Canon 1323, however, stipulates that no one can be excommunicated who:
  • Has not turned 17;
  • Was, without fault, ignorant of violating the law;
  • Acted under physical force, or under a chance occurrence that could not be foreseen or avoided;
  • Acted under compulsion of grave fear;
  • Lacked the use of reason.
  • Hence a woman who did not realize that an abortion triggers automatic excommunication is not subject to the penalty (unlike Anglo-Saxon civil law, in canon law ignorance of the law is an excuse). Similarly, a woman who was compelled into an abortion by an abusive husband, or a woman with Down syndrome who did not understand the nature of the act, is not subject to excommunication.

    Johnstone said that determinations in specific cases can only be made under the guidance of a priest-confessor.

    According to Canon 1331, an excommunicated person cannot have any ministerial part in the celebration of the Eucharist or other ceremonies of public worship; cannot receive the sacraments; and cannot exercise any ecclesiastical offices, functions, or acts of governance.

    Canon 1355 gives the local bishop power to cancel a latae sententiae excommunication, usually in the context of confession: Many bishops grant all priests under their power permission to absolve from such an excommunication without getting the bishop's permission, at least in the case of a first abortion.

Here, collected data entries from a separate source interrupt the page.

-- ==== Sys2Proof/Machine/Resets.lean ====
section
/-! DEFINITION. Resets (spec/18_package_trust.md R367, R368; spec/21_package_energy.md R383 to R387; spec/22_fabric.md R400). -/

namespace Sys2Proof.Machine

open Sys2Proof

/-! ## A function's reset (R368) -/

/-- The operations of a world in flight end with FLR_ABORT; a table write that waits for its purge has been performed. -/
def abortOperations (s : State) (w : Nat) : State :=
  let s := (List.filter (fun e : Nat × Ladle => e.2.world = w) s.ladles).foldl (fun s e => sourceRead (e.2.segs.foldl (fun s g =>
    match g.2.state with
    | .purging _ => s
    | _ => failSegment s e.1 g.1 .flrAbort) s) e.1) s
  s.requests.foldl (fun s e =>
    if e.2.world ≠ w then s
    else match e.2.asked with
      | .hostAtomic _ _ _ _ _ _ _ _ (some _) => answerRequest s e.1 e.2 .none
      | _ => { s with requests := s.requests.insert e.1 { e.2 with replay := false } }) s

/-- Every rank entry of a world lost, and the other packages told of its new incarnation (R400). -/
def announceReset (s : State) (w : Nat) (inc : BitVec 5) : State :=
  let x := s.world w
  let base := x.rankBase ||| 1#64 <<< 62
  let s := s.setWorld w { x with
    inc := inc
    rankBase := base
    ranks := (x.ranks.map fun e => (e.1, e.2 ||| 1#64 <<< 62)).filter fun e => e.2 ≠ base }
  (reachedNodes s).foldl (fun s n => sendPacket s (managePacket s 8 n w w noReqid [])) s

/-- A thread of a saved world whose recorded completion is discarded: HOST_LINK meets it at the restore. -/
def dropBell (s : State) (w idx : Nat) : State :=
  match List.find? (fun e : Nat × Service => e.2.world = w && e.2.index = idx && isServed s e.1 e.2) s.services with
  | some (id, v) =>
    let s := makePending { s with services := s.services.erase id } v.tid .hostLink (v.reqid.setWidth 32)
    s.modThread v.tid fun t => match t.place with
      | .waiting (.service _ head) => { t with pc := head, place := .waiting .halted }
      | _ => t
  | none => s

/-- A HOSTWAIT result of a saved world discarded. -/
def dropLate (s : State) (id : Nat) : State :=
  match s.requests.find? id with
  | some r =>
    let s := makePending { s with requests := s.requests.erase id } r.tid .hostLink (r.reqid.setWidth 32)
    { s with threads := s.threads.map fun (e : Nat × Thread) => (e.1, if e.2.request = some id then
        { e.2 with request := none, place := match e.2.place with
          | .waiting (.answer _) => .waiting .halted
          | p => p } else e.2) }
  | none => s

/-- A restore abandoned (R368): what it has loaded leaves the package again, and what it has reissued without an answer is a replay
entry again. -/
def abandonRestore (s : State) (w : Nat) : State :=
  let s := if (s.world w).placed then
      let s := replayAll s w
      leavePackage { s with requests := s.requests.map fun e =>
        (e.1, if e.2.world = w then { e.2 with replay := true } else e.2) } w
    else s
  s.setWorld w { s.world w with stat := 4, placed := false }

/-- What STATE comes to (R368). -/
def resetState (s : State) (w : Nat) : State :=
  let x := s.world w
  match x.stat with
  | 2 | 3 =>
    let s := countCheck (clearValid s w (1 - x.cur)) w x.cur
    s.setWorld w { s.world w with result := 4, stat := if (headerRefusal s w x.cur).isNone then 4 else 0 }
  | 4 =>
    let s := x.doorbells.foldl (fun s i => dropBell s w i) s
    let s := x.late.foldl (fun s l => dropLate s l.1) s
    s.setWorld w { s.world w with doorbells := [], late := [] }
  | 5 => abandonRestore s w
  | _ => s

/-- The reset of a world's function (R368). -/
def functionReset (s : State) (w : Nat) : State :=
  let inc := (s.world w).inc + 1
  let s :=
    if (s.world w).stat = 4 || (s.world w).stat = 5 then flushWorld s w (statusCode .flrAbort)
    else abortOperations (killAndFlush s w) w
  let s := announceReset s w inc
  let s := if (s.world w).tdi = .unlocked then s else scrub s w
  resetState s w

/-! ## Cold and warm resets (R383 to R385) -/

/-- What remains of a world across a reset of the package, once its function's reset has been (R368, R385): after a cold one its key
epoch, its counters and its chain in flash, after a warm one every register, since the Reset column is that of a cold reset (R6), but no
operation, no image and no use of a grant, which lay in what is zeroed, and no session (notes/assumptions/70.md). -/
def keptWorld (cold : Bool) (x : World) : World :=
  let energy : Energy := { final := x.energy.final, stored := x.energy.stored }
  if cold then { noWorld with epoch := x.epoch, saves := x.saves, seqs := x.seqs, inc := x.inc, energy := energy }
  else { x with stat := 0, placed := false, posted := [], latches := [], latchVas := [], image := none, doorbells := [], late := []
                rekey := none, grants := x.grants.map fun g => (g.1, { g.2 with uses := 0 }), spdm := .none, energy := energy }

/-- What remains of the fabric: what has left the package, and after a warm reset the registers (R393, R394, R397). -/
def keptFabric (cold : Bool) (f : Fabric) : Fabric :=
  if cold then { sent := f.sent }
  else { sent := f.sent, node := f.node, rtsel := f.rtsel, routesel := f.routesel, routes := f.routes, drops := f.drops
         badTags := f.badTags, seqs := f.seqs, downs := f.downs }

/-- The package after a reset, before its start-up: everything at its reset value but host memory, flash, what the Assayer keeps, what
has left the package, and after a warm reset the registers. -/
def clearedPackage (s : State) (cold : Bool) : State :=
  let span := if cold then 0 else s.span
  { State.reset with
    worlds := s.worlds.map fun e => (e.1, keptWorld cold e.2)
    mem := List.filter (fun e => 2 ^ 64 ≤ e.1 && e.1 < 2 ^ 65) s.mem
    time := if cold then 0 else s.time, span := span
    turns := s.turns, turnCount := s.turnCount, freeCount := s.freeCount, nextId := s.nextId
    toHost := s.toHost, msix := s.msix, doe := s.doe, portKeys := s.portKeys
    fabric := keptFabric cold s.fabric
    mgmt := if cold then {} else { s.mgmt with go := false }
    assayer := { s.assayer with
      boxes := if cold then [] else s.assayer.boxes, cap := 3200, clock := 18, entered := true, held := [], hbm := []
      startSpan := span, intervalStart := if cold then 0 else s.time, intervalSpan := span
      checkpoint := span } }

/-- The start-up of R383 with the reason it records, 0 to 7, 0 where it succeeds. Where it does not, no port has come up; in minimal mode
none does (R384). Which image verifies and which die passes its self-test the
spec leaves to the package. -/
def startUp (s : State) (reason : Nat) : State :=
  let (n, s) := s.free
  let (m, s) := s.free
  let a := s.assayer
  let reason := reason % 8
  let minimal := decide (3 ≤ a.fails)
  let s := { s with assayer := { a with
    starts := a.starts + 1, fails := if reason = 0 then 0 else min 255 (a.fails + 1), minimal := minimal
    minDie := if minimal then n % 4 else 0, clock := if minimal then 6 else 18
    fwImage := if reason = 1 then 2 else m % 2, reason := reason
    lastReason := if reason = 0 then a.lastReason else reason, entered := decide (reason ≠ 0) } }
  let s := if minimal || reason ≠ 0 then { s with fabric := { s.fabric with dead := List.range 36 } } else s
  let s := if minimal then boxEvent s (n % 4) 9 0 0 (List.replicate 16 0) else s
  if reason = 0 then (List.range 64).foldl firstRecord s else s

/-- A reset of the package that the Assayer enters (R381, R385): the current interval ends, the FINAL records, every function's reset,
then the start-up. -/
def resetPackage (s : State) (cold : Bool) (reason : Nat) : State :=
  let s := finalRecords (closeInterval (Config.resetMeasure s.assayer.starts) s)
  startUp (clearedPackage ((List.range 64).foldl functionReset s) cold) reason

/-- COLD_RESET (R385). -/
def execColdReset (reason : Nat) (s : State) : Host.Outcome State Fault Refusal := .next (resetPackage s true reason)

/-- WARM_RESET (R385). -/
def execWarmReset (reason : Nat) (s : State) : Host.Outcome State Fault Refusal := .next (resetPackage s false reason)

/-- A reset whose start-up's outcome no event gives. -/
def resetFreely (s : State) (cold : Bool) : State :=
  let (n, s) := s.free
  resetPackage s cold (n % 8)

/-- FUNCTION_RESET (R368): that of the physical function is a warm reset (R385). -/
def execFunctionReset (w : Nat) (s : State) : Host.Outcome State Fault Refusal :=
  if w = 0 then .next (resetFreely s false) else if w < 64 then .next (functionReset s w) else .next s

/-- FATAL_ERROR (R387): the black boxes go to flash, then a cold reset. -/
def execFatalError (_ : Fatal) (s : State) : Host.Outcome State Fault Refusal :=
  .next (resetFreely { s with assayer := { s.assayer with savedBoxes := s.assayer.boxes } } true)

/-- THROTTLE (R389): over the cap or at 105 °C the core clock falls by 0.2 GHz; at 115 °C the junction trips, a fatal error. -/
def execThrottle (watts junction : Nat) (s : State) : Host.Outcome State Fault Refusal :=
  if 115 ≤ junction then execFatalError .junctionTrip s
  else if s.assayer.cap < watts || 105 ≤ junction then
    .next (boxEvent { s with assayer := { s.assayer with clock := max 1 (s.assayer.clock - 1) } } s.assayer.minDie 8 0 0 (List.replicate 16 0))
  else .next s

/-- START_RETRY (R384). -/
def execStartRetry (s : State) : Host.Outcome State Fault Refusal :=
  command s 0x21 fun s => resetFreely { s with assayer := { s.assayer with fails := 0 } } true

/-- POWER_LOSS (R385): nothing but flash and the host's memory remains, and no FINAL record is made. -/
def execPowerLoss (s : State) : Host.Outcome State Fault Refusal :=
  let s := { s with worlds := s.worlds.map fun (e : Nat × World) =>
    (e.1, { e.2 with energy := { e.2.energy with final := none, last := none } }) }
  .next (clearedPackage s true)

end Sys2Proof.Machine
end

Canon 1357 allows a priest to lift the excommunication even without such authorization if it would otherwise be difficult for the person to remain in the state of grave sin.

    Canon 1041 states that anyone who has cooperated in procuring an abortion is to be barred from ordination as a priest.

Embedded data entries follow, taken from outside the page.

-- ==== Sys2Proof/WellFormed.lean ====
section
/-! DEFINITION. When an instruction word is well formed for the role and the launch that decode it: the checks of R57, one by one
(spec/03_formats.md). -/

namespace Sys2Proof

/-- The reserved bits and codes of the prefix are 0 (R49). -/
def Instr.prefixOwnOk (i : Instr) : Bool := match i.ctl.pre with
  | some p => p.ownOk
  | none => true

/-- The prefix asks only what the instruction admits (R49, R66, R67, R158, R231). -/
def Instr.prefixPairOk (i : Instr) : Bool := i.form.pairOk i.ctl.pre

/-- Every operand field is legal for the role's register count (R41, R42, R60 to R63, R243). -/
def Instr.operandsOk (ctx : DecCtx) (i : Instr) : Bool := i.operands.all (Operand.legal ctx)

/-- Every tile number is below the launch's tile count (R42). -/
def Instr.tilesOk (ctx : DecCtx) (i : Instr) : Bool := (i.operands.findSome? (Operand.overTiles ctx)).isNone

/-- Every format slot that the word names admits it (R225). -/
def Instr.slotsOk (ctx : DecCtx) (i : Instr) : Bool := (i.operands.findSome? (Operand.badSlot ctx)).isNone

/-- The queue group needs a launch that is not in pool mode (R243). -/
def Instr.modeOk (ctx : DecCtx) (i : Instr) : Bool := !(ctx.pool && i.isQueue)

/-- A well-formed instruction word: one that decodes to itself. -/
def Instr.wellFormed (ctx : DecCtx) (i : Instr) : Bool :=
  i.encodable && i.prefixOwnOk && i.prefixPairOk && i.wOk && i.operandsOk ctx && i.tilesOk ctx && i.slotsOk ctx && i.modeOk ctx

end Sys2Proof
end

    It's an open question in magisterial circles whether politicians who vote for legal abortion support public funding for abortion, and/or otherwise help make abortion available, should be considered "accomplices" and hence excommunicated. Johnstone said that most moral theologians believe such votes may be morally wrong, but they do not constitute sufficiently direct involvement in an individ ual abortion to trigger excommunication.

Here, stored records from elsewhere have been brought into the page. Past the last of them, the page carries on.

/-- An entry of a world's fault log (R314, R315): written with its time where the ring translates and has room, with FLHEAD and vector 1
after it; otherwise counted as dropped. -/
structure Logs (s t : State) (w kind detail : Nat) (where_ : Word) (reqid : DWord) (addr opc : Nat) (time : DWord) : Prop where
  written : ∀ pa g, ringPage s w (s.world w).flbase false = some (pa, g) → (s.world w).flhead - (s.world w).fltail ≠ 1024 →
    t.mem = s.mem.writeBytes (physKey (pa + 64 * ((s.world w).flhead.toNat % 1024)))
      (leBytes 4 (kind + 256 * (detail % 256)) ++ leBytes 4 where_.toNat ++ leBytes 8 reqid.toNat ++ leBytes 8 addr ++
        [BitVec.ofNat 8 opc] ++ List.replicate 7 0 ++ leBytes 8 time.toNat ++ leBytes 4 (s.world w).drops ++ List.replicate 20 0) ∧
    (t.world w).flhead = (s.world w).flhead + 1 ∧ (t.world w).drops = 0 ∧ (w, 1) ∈ t.msix
  dropped : (ringPage s w (s.world w).flbase false = none ∨ (s.world w).flhead - (s.world w).fltail = 1024) →
    t.mem = s.mem ∧ (t.world w).flhead = (s.world w).flhead ∧ (t.world w).drops = min ((s.world w).drops + 1) (2 ^ 32 - 1)

/-- HOST_ATOMIC_COMPLETION (R286, R305, R369): the host's result, or UNSUP with the entry HOST_ATOM_UR. -/
def HostAtomicsComplete : Prop :=
  ∀ (s : State) (req key x e va : Nat) (r : Request) (ord : BitVec 2) (op : BitVec 4) (d : Reg) (tag : Tag),
    s.requests.find? req = some r → r.asked = .hostAtomic key ord op d x e tag va none → r.replay = false →
    (s.world r.world).late = [] → (op.toNat = 0 ∨ op.toNat = 8 ∨ op.toNat = 9 ∨ op.toNat = 10) →
    let size := if op.toNat = 10 then 8 else 4
    let old := s.mem.readLe key size
    Gives (.hostAtomicCompletion req 0) s (fun t =>
      t.mem = s.mem.writeBytes key (leBytes size (rmw op.toNat old (x % 2 ^ (8 * size)) (e % 2 ^ 32))) ∧ Answered s t req (rmwResult d op.toNat old x tag)) ∧
    ∀ code : BitVec 3, (code = 1 ∨ code = 4) → Gives (.hostAtomicCompletion req code) s fun t =>
      Answered s t req (if op.toNat = 10 then .pair d 0xFFFFFFFFFFFFFFFF r.guard else .reg d 0xFFFFFFFF r.guard 0) ∧
      Logs s t r.world 0x40 code.toNat (whereWord s r.tid) r.reqid va (ord.toNat * 64 + op.toNat * 4) (s.cyc (r.reqid.toNat / 2 ^ 48 % 1024))

/-- HOST_LINK (R94, R126, R305): a lost service call leaves its thread at the head of its chain with HOST_LINK pending, filed, or halted
where its world is being saved or is saved (R345); a lost host atomic leaves its registers. -/
def HostLinkLoses : Prop :=
  (∀ (s : State) (id : Nat) (v : Service) (head : Word), s.services.find? id = some v →
    (s.thread v.tid).place = .waiting (.service id head) → (∀ e ∈ (s.thread v.tid).pending, e.1 ≠ .hostLink) →
    Gives (.hostLink id) s fun t => t.services.find? id = none ∧ t.mem = s.mem ∧ (∀ k, k ≠ v.tid → t.thread k = s.thread k) ∧
      t.thread v.tid = (if 3 ≤ (s.world v.world).stat then { s.thread v.tid with
          pc := head, place := .waiting .halted, pending := (s.thread v.tid).pending ++ [(.hostLink, v.reqid.setWidth 32)] }
        else { s.thread v.tid with
          pc := head, place := .filed, runnable := s.time
          pending := (s.thread v.tid).pending ++ [(.hostLink, v.reqid.setWidth 32)] })) ∧
  ∀ (s : State) (req key x e va : Nat) (r : Request) (ord : BitVec 2) (op : BitVec 4) (d : Reg) (tag : Tag), s.services.find? req = none →
    s.requests.find? req = some r → r.asked = .hostAtomic key ord op d x e tag va none → r.replay = false →
    (s.thread r.tid).request = some req → (∀ w, (s.thread r.tid).place ≠ .waiting w) → (s.thread r.tid).place ≠ .ended →
    (∀ c ∈ (s.thread r.tid).pending, c.1 ≠ .hostLink) → (∀ l ∈ (s.world r.world).late, l.1 ≠ req) →
    Gives (.hostLink req) s fun t => t.mem = s.mem ∧ t.requests.find? req = none ∧
      t.thread r.tid = { (s.thread r.tid).pushLatch (untagged 0) with
        request := none, pending := (s.thread r.tid).pending ++ [(.hostLink, r.reqid.setWidth 32)] }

    Bishop Elio Sgreccia, vice president of the Pontifical Academy for Life and a frequent Vatican spokesman on bioethics, nevertheless told NCR in a mid-October interview that it is his "personal opinion" that politicians who support permissive abortion laws are subject to the canonical penalties for accomplices.

    One exception is identified in Pope John Paul's 1995 encyclical on bioethics, Evangelium Vitae. When outlawing abortion is politically impossible, the pope held, a politician could vote for a law that permits some abortions, if it's the most restrictive result feasible and the alternative would be a more liberal standard.

    "When it is not possible to overturn or completely abrogate a pro-abortion law, an elected official, whose absolute personal opposition to procured abortion was well known, could licitly support proposals aimed at limiting the harm done by such a law and at lessening its negative consequences at the level of general opinion and public morality," the pope wrote. "This does not in fact represent an illicit cooperation with an unjust law, but rather a legitimate and proper attempt to limit its evil aspects."

    Cardinal Dionigi Tettamanzi of Milan, a key adviser to John Paul II on bioethical issues and a front-runner to be the next pope, defended the imposition of excommunication for abortion in his 2000 book Nuova Bioetica Cristiana.

    "Excommunication for procured abortion constitutes a gesture of maternal love," Tettamanzi wrote. "It expresses and puts into action the love of Mother Church, who comes to the defense of the defenseless unborn child, and who recalls and supports the one who has erred so that it doesn't happen again."